Provided data:

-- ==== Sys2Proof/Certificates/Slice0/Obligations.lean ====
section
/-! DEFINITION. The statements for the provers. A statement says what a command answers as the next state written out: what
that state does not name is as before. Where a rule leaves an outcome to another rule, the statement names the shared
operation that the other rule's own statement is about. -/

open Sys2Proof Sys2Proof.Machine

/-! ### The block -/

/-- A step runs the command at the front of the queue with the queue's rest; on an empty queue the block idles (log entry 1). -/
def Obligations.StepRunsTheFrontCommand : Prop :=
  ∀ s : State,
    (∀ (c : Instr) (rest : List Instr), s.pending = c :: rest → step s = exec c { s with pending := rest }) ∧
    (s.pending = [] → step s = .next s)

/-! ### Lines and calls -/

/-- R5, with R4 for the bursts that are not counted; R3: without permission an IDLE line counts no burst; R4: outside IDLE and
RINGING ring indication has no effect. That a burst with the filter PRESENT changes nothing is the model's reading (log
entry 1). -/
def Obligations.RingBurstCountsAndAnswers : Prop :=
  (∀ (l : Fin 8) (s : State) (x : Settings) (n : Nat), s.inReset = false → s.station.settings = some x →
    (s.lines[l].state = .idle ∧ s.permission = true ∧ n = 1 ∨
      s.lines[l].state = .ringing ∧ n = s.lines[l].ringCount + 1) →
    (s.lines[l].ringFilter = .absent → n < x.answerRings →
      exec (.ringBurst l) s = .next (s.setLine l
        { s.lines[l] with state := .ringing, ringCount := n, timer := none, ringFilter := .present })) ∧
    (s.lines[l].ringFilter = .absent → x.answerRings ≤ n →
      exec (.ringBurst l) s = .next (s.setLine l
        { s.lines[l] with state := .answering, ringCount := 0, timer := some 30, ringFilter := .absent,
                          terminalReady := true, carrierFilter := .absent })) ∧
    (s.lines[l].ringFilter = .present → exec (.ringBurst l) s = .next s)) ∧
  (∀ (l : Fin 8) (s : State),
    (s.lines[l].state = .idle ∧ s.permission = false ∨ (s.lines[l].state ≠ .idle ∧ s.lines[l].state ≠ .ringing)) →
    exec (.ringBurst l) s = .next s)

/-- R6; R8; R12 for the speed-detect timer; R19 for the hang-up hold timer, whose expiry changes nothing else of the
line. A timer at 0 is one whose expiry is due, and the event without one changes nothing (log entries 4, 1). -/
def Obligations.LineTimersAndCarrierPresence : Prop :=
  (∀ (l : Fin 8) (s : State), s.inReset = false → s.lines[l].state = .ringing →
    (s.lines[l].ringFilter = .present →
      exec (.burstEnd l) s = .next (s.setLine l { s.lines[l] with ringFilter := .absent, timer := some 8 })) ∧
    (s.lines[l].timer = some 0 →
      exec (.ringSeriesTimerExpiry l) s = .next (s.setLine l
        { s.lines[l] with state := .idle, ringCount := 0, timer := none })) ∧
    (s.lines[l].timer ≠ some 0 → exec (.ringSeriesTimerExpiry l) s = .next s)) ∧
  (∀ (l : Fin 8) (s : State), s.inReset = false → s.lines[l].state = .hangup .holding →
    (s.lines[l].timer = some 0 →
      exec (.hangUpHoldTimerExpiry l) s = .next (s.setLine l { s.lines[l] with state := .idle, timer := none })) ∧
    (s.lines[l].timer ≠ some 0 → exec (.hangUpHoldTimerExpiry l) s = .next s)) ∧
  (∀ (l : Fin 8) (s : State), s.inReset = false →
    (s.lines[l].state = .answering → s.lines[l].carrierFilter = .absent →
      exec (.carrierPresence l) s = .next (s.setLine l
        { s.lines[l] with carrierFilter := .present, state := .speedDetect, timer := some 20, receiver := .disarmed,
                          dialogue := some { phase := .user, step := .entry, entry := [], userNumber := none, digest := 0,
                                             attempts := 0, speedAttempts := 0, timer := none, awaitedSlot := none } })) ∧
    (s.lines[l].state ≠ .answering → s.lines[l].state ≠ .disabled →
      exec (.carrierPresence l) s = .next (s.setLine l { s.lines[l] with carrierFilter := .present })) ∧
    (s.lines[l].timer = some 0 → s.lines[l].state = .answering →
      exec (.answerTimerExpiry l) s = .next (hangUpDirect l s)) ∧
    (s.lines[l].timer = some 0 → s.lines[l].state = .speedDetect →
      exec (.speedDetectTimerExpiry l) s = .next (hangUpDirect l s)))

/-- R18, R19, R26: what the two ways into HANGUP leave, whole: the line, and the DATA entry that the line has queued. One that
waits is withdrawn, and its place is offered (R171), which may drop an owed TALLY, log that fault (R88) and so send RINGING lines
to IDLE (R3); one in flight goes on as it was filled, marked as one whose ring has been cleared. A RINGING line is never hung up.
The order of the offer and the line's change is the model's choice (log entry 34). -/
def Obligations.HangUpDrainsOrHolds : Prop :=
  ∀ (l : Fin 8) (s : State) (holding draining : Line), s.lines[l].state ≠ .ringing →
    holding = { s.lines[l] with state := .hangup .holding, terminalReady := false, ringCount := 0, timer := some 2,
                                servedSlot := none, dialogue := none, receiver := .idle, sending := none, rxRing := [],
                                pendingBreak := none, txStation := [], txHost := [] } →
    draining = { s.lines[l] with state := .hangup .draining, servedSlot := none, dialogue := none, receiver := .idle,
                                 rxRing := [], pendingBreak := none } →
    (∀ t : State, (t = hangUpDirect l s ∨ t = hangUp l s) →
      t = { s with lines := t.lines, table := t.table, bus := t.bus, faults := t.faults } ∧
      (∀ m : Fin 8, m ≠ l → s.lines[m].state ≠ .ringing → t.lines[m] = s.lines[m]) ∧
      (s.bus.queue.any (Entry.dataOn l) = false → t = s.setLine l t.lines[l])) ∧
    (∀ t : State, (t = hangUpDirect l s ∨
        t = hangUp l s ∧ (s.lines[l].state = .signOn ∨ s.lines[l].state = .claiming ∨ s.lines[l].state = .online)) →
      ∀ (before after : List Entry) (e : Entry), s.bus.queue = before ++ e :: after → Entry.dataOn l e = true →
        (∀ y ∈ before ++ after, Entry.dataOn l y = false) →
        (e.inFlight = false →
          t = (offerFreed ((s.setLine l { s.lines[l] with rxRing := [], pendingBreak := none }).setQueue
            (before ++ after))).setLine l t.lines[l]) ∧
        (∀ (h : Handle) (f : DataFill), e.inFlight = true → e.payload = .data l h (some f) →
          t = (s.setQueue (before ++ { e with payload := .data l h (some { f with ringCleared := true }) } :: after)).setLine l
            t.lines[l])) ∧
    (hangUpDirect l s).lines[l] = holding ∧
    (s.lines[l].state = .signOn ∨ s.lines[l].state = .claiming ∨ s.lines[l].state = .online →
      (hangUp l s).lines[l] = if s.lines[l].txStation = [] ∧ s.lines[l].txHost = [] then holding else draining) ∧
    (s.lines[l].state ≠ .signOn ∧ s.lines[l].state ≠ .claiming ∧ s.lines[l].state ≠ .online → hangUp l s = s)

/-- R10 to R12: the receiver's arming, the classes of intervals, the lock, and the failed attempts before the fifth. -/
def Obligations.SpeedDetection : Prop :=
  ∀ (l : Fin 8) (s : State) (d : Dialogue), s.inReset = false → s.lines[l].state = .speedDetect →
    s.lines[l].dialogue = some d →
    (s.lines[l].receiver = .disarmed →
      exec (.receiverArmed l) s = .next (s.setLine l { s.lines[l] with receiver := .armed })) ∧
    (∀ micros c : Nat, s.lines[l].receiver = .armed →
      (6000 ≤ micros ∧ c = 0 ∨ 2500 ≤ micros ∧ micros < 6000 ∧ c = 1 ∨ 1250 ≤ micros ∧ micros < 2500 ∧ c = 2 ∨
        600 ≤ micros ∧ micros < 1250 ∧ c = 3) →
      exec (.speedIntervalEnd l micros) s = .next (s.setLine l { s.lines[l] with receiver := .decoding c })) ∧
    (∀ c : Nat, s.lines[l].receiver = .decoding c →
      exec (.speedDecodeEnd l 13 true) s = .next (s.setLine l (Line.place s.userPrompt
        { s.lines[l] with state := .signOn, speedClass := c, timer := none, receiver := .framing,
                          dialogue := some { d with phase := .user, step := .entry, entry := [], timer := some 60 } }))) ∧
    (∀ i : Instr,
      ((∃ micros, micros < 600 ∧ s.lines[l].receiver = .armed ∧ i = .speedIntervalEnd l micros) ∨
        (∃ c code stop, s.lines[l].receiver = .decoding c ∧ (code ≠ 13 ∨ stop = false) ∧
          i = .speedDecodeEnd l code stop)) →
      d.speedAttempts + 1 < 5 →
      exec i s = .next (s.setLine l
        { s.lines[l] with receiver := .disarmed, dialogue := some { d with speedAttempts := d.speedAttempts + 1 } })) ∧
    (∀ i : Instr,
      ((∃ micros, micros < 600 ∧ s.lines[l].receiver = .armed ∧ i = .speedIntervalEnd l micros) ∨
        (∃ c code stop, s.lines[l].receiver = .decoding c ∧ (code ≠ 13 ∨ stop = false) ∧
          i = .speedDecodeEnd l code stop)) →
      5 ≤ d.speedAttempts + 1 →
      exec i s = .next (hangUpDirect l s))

Work request: Both the line containing "exec (.burstEnd l)" and the line containing "exec (.speedDetectTimerExpiry l)" belong in the answer. Print them and every line above that falls between them exactly, and no others.

Result for this exercise:
      exec (.burstEnd l) s = .next (s.setLine l { s.lines[l] with ringFilter := .absent, timer := some 8 })) ∧
    (s.lines[l].timer = some 0 →
      exec (.ringSeriesTimerExpiry l) s = .next (s.setLine l
        { s.lines[l] with state := .idle, ringCount := 0, timer := none })) ∧
    (s.lines[l].timer ≠ some 0 → exec (.ringSeriesTimerExpiry l) s = .next s)) ∧
  (∀ (l : Fin 8) (s : State), s.inReset = false → s.lines[l].state = .hangup .holding →
    (s.lines[l].timer = some 0 →
      exec (.hangUpHoldTimerExpiry l) s = .next (s.setLine l { s.lines[l] with state := .idle, timer := none })) ∧
    (s.lines[l].timer ≠ some 0 → exec (.hangUpHoldTimerExpiry l) s = .next s)) ∧
  (∀ (l : Fin 8) (s : State), s.inReset = false →
    (s.lines[l].state = .answering → s.lines[l].carrierFilter = .absent →
      exec (.carrierPresence l) s = .next (s.setLine l
        { s.lines[l] with carrierFilter := .present, state := .speedDetect, timer := some 20, receiver := .disarmed,
                          dialogue := some { phase := .user, step := .entry, entry := [], userNumber := none, digest := 0,
                                             attempts := 0, speedAttempts := 0, timer := none, awaitedSlot := none } })) ∧
    (s.lines[l].state ≠ .answering → s.lines[l].state ≠ .disabled →
      exec (.carrierPresence l) s = .next (s.setLine l { s.lines[l] with carrierFilter := .present })) ∧
    (s.lines[l].timer = some 0 → s.lines[l].state = .answering →
      exec (.answerTimerExpiry l) s = .next (hangUpDirect l s)) ∧
    (s.lines[l].timer = some 0 → s.lines[l].state = .speedDetect →
      exec (.speedDetectTimerExpiry l) s = .next (hangUpDirect l s)))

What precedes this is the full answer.